CMに見る、ジャパニーズビジネスマンの変遷

最近のCMを、バブルの時期に作られたCMと比較してみると、時代により日本のビジネスマンの描かれ方の違いがあり興味深い。先ほどの日清のカップヌードルのCMでは、グローバリゼーションにもまれるビジネスマンが描かれているが、次に紹介するリゲインのCMでは、バブル期の世界を股にかけるイケイケなビジネスマンが描かれている。

バブル期の日本が世界に進出していった時代のビジネスマンが象徴的に描かれたCMになっている。歌詞は以下の様になっていて、グローバルにどんどん突き進んで活躍するジャパニーズビジネスマンが描かれている。

黄色と黒は勇気のしるし
二十四時間戦えますか
リゲイン リゲイン ぼくらのリゲイン

アタッシュケースに勇気のしるし
はるか世界で戦えますか
ビジネスマン ビジネスマン
ジャパニーズビジネスマン

有給休暇に希望を乗せて
北京 モスクワ パリ ニューヨーク
リゲイン リゲイン ぼくらのリゲイン

年収アップに希望を乗せて
カイロ ロンドン イスタンブール
ビジネスマン ビジネスマン
ジャパニーズビジネスマン

 

後半の2本は、バブル崩壊後に作られていて、今までのイケイケな感じのCMとは違う、歌詞も変更され、ボーカルも女性でトーンダウンした印象を与えるものとなっている。

この星のために
いえ、私のために
勇気のしるし

この空のための
そうよ、あなたの心に
黄色と黒は勇気のしるし

日本人ビジネスマンは、家族を顧みずに仕事に没頭することが常識であったが、これ以降のリゲインのCMでは、それとは異なる社会的な価値観の変更を感じ取った表現方法で描かれている。歌詞にも「私のために」「あなたの心に」という表現が入り、ビジネスだけでない、他の大切なことを喚起するようなものに変化しているように感じる。

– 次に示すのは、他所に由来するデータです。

/-- Part 3 of the register map. -/
def regMap3 : List WordRun :=
  [⟨0x141C, 256, 4, fun i => [CAM_RAISE.POP i, CAM_RAISE.DEPTH i, CAM_RAISE.LOST i, CAM_RAISE.TASK i, CAM_RAISE.CODE i]⟩,
   ⟨0x1420, 256, 4, fun i => [CAM_EVT.EVT i]⟩,
   ⟨0x1480, 4, 1, fun _ => [CAM_IMG_STATUS.REASON, CAM_IMG_STATUS.CODE_LEN, CAM_IMG_STATUS.HANDOVER, CAM_IMG_STATUS.SOURCE, CAM_IMG_STATUS.SIGNED, CAM_IMG_STATUS.LOADED]⟩,
   ⟨0x1484, 4, 1, fun _ => [CAM_IMG_ID.ID]⟩,
   ⟨0x1488, 4, 1, fun _ => [CAM_IMG_VER.VER]⟩,
   ⟨0x148C, 4, 1, fun _ => [CAM_IMG_MEMERR.COUNT]⟩,
   ⟨0x1490, 4, 8, fun i => [CAM_IMG_DIGEST.DIGEST i]⟩,
   ⟨0x1800, 4, 1, fun _ => [NRG_CTRL.CLRCNT, NRG_CTRL.FREEZE]⟩,
   ⟨0x1804, 4, 1, fun _ => [NRG_STATUS.RUNG, NRG_STATUS.BIND, NRG_STATUS.PDOWN, NRG_STATUS.STALE, NRG_STATUS.OVERDRAW, NRG_STATUS.OVER, NRG_STATUS.SRC]⟩,
   ⟨0x1808, 4, 1, fun _ => [NRG_BUDGET.VAL]⟩,
   ⟨0x180C, 4, 1, fun _ => [NRG_GRANTED.VAL]⟩,
   ⟨0x1810, 4, 1, fun _ => [NRG_EARMARK.VAL]⟩,
   ⟨0x1814, 4, 1, fun _ => [NRG_SRCTERM.VAL]⟩,
   ⟨0x1818, 4, 1, fun _ => [NRG_ENERGY.VAL]⟩,
   ⟨0x181C, 4, 1, fun _ => [NRG_DEBIT.VAL]⟩,
   ⟨0x1820, 4, 1, fun _ => [NRG_LOAD.VAL]⟩,
   ⟨0x1824, 4, 1, fun _ => [NRG_HOLDUP.VAL]⟩,
   ⟨0x1828, 4, 1, fun _ => [NRG_CAP.CAP]⟩,
   ⟨0x182C, 4, 1, fun _ => [NRG_CFG.HOLDOFF, NRG_CFG.OFFHOLD, NRG_CFG.HMIN]⟩,
   ⟨0x1830, 4, 1, fun _ => [NRG_RSV0.RSV0]⟩,
   ⟨0x1834, 4, 8, fun i => [NRG_HEAT.HEAT i]⟩,
   ⟨0x1874, 4, 2, fun i => [NRG_LIMITED.MASK i]⟩,
   ⟨0x187C, 4, 1, fun _ => [NRG_SEL.INDEX]⟩,
   ⟨0x1888, 4, 1, fun _ => [NRG_CNT0.GRANTS, NRG_CNT0.REVOKES]⟩,
   ⟨0x188C, 4, 1, fun _ => [NRG_CNT1.DEFERS, NRG_CNT1.OVERS]⟩,
   ⟨0x1890, 4, 1, fun _ => [NRG_EVT.EVT]⟩,
   ⟨0x1900, 4, 1, fun _ => [MNG_CTRL.CLRCNT, MNG_CTRL.EN]⟩,
   ⟨0x1904, 4, 1, fun _ => [MNG_STATUS.REASON, MNG_STATUS.STATE, MNG_STATUS.ADDR, MNG_STATUS.ADDRV, MNG_STATUS.HOLD, MNG_STATUS.LINE, MNG_STATUS.MASTER_ACT, MNG_STATUS.SILENT, MNG_STATUS.OPEN, MNG_STATUS.JSTATE]⟩,
   ⟨0x1908, 4, 1, fun _ => [MNG_CFG.ISOSTATE, MNG_CFG.EXPECT, MNG_CFG.LOSTPOL, MNG_CFG.AUTOISO, MNG_CFG.JOINHOLD, MNG_CFG.MASTER]⟩,
   ⟨0x190C, 4, 1, fun _ => [MNG_STEPDL.DL0, MNG_STEPDL.DLN]⟩,
   ⟨0x1910, 4, 4, fun i => [MNG_PRESENT.MASK i]⟩,
   ⟨0x1920, 4, 4, fun i => [MNG_HOLDERS.MASK i]⟩,
   ⟨0x1930, 4, 1, fun _ => [MNG_LASTAB.TARGET, MNG_LASTAB.NODE, MNG_LASTAB.SEQ]⟩,
   ⟨0x1934, 4, 1, fun _ => [MNG_CNT.ADV, MNG_CNT.ABORTS, MNG_CNT.CRCERR]⟩,
   ⟨0x1938, 4, 1, fun _ => [MNG_CMD.GO, MNG_CMD.ARG, MNG_CMD.OP]⟩,
   ⟨0x193C, 4, 1, fun _ => [MNG_EVT.EVT]⟩,
   ⟨0x1A00, 4, 1, fun _ => [ADC_CTRL.SNAPREL, ADC_CTRL.SNAP, ADC_CTRL.CLRCNT]⟩,
   ⟨0x1A04, 4, 1, fun _ => [ADC_STATUS.REASON, ADC_STATUS.RSRC, ADC_STATUS.BASE, ADC_STATUS.BURST, ADC_STATUS.USABLE]⟩,
   ⟨0x1A08, 4, 4, fun i => [ADC_SL_CTRL.PER i, ADC_SL_CTRL.LEN i, ADC_SL_CTRL.RUN i, ADC_SL_CTRL.EN i]⟩,
   ⟨0x1A18, 4, 1, fun _ => [ADC_URG.TS]⟩]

バブル崩壊以降、日本は「失われた10年」「失われた20年」と呼ばれる低迷期に入り、未だそれから抜け出せていない感がある。この期間に若者の価値観は以前とは大きく転換した。若者の海外離れや、消費に対する関心の無さが言われ、「ニート」「ゆとり世代」「草食系」といった様々な若者を表す言葉も生まれた。こうした以前とは異なる価値観をもってグローバル化を進める必要があり、それが今後の日本の経済にとってはネガティブな面として取り上げられている。「失われた30年」の懸念も言われているが、グローバル化の必要性は閉塞感のある日本のビジネスにおいて、好むと好まざるに関わりなく、何らかの行動を起こさなければならないという点では、変化をもたらすのではないかと考えている。

日本人の我々は、単に「生き残る!」のではなく、むしろグローバル化するビジネス社会を「SURVIVE!」する必要がある。同時に、日本という国の経済・ビジネスという大きな枠においても「SURVIVE!」してゆかなければならない時期に差し掛かっているのだ。

CMのように新人兵としていきなり戦線に送り込まれて戦うよりは、訓練を積んで戦に臨む方が有利であることは間違いない。実はバブル期のビジネスマンは英語力がなくても、実戦からビジネスを学んでやってきた。しかし、それは現代の若者の価値観とは乖離しており、同じことを求めるのは無理であるように感じられる。しかし、そうした若者を有用な戦力とするのに、留学・インターンシップは、これからのグローバルビジネス社会においては有効な実戦訓練になる事には間違い無いだろう。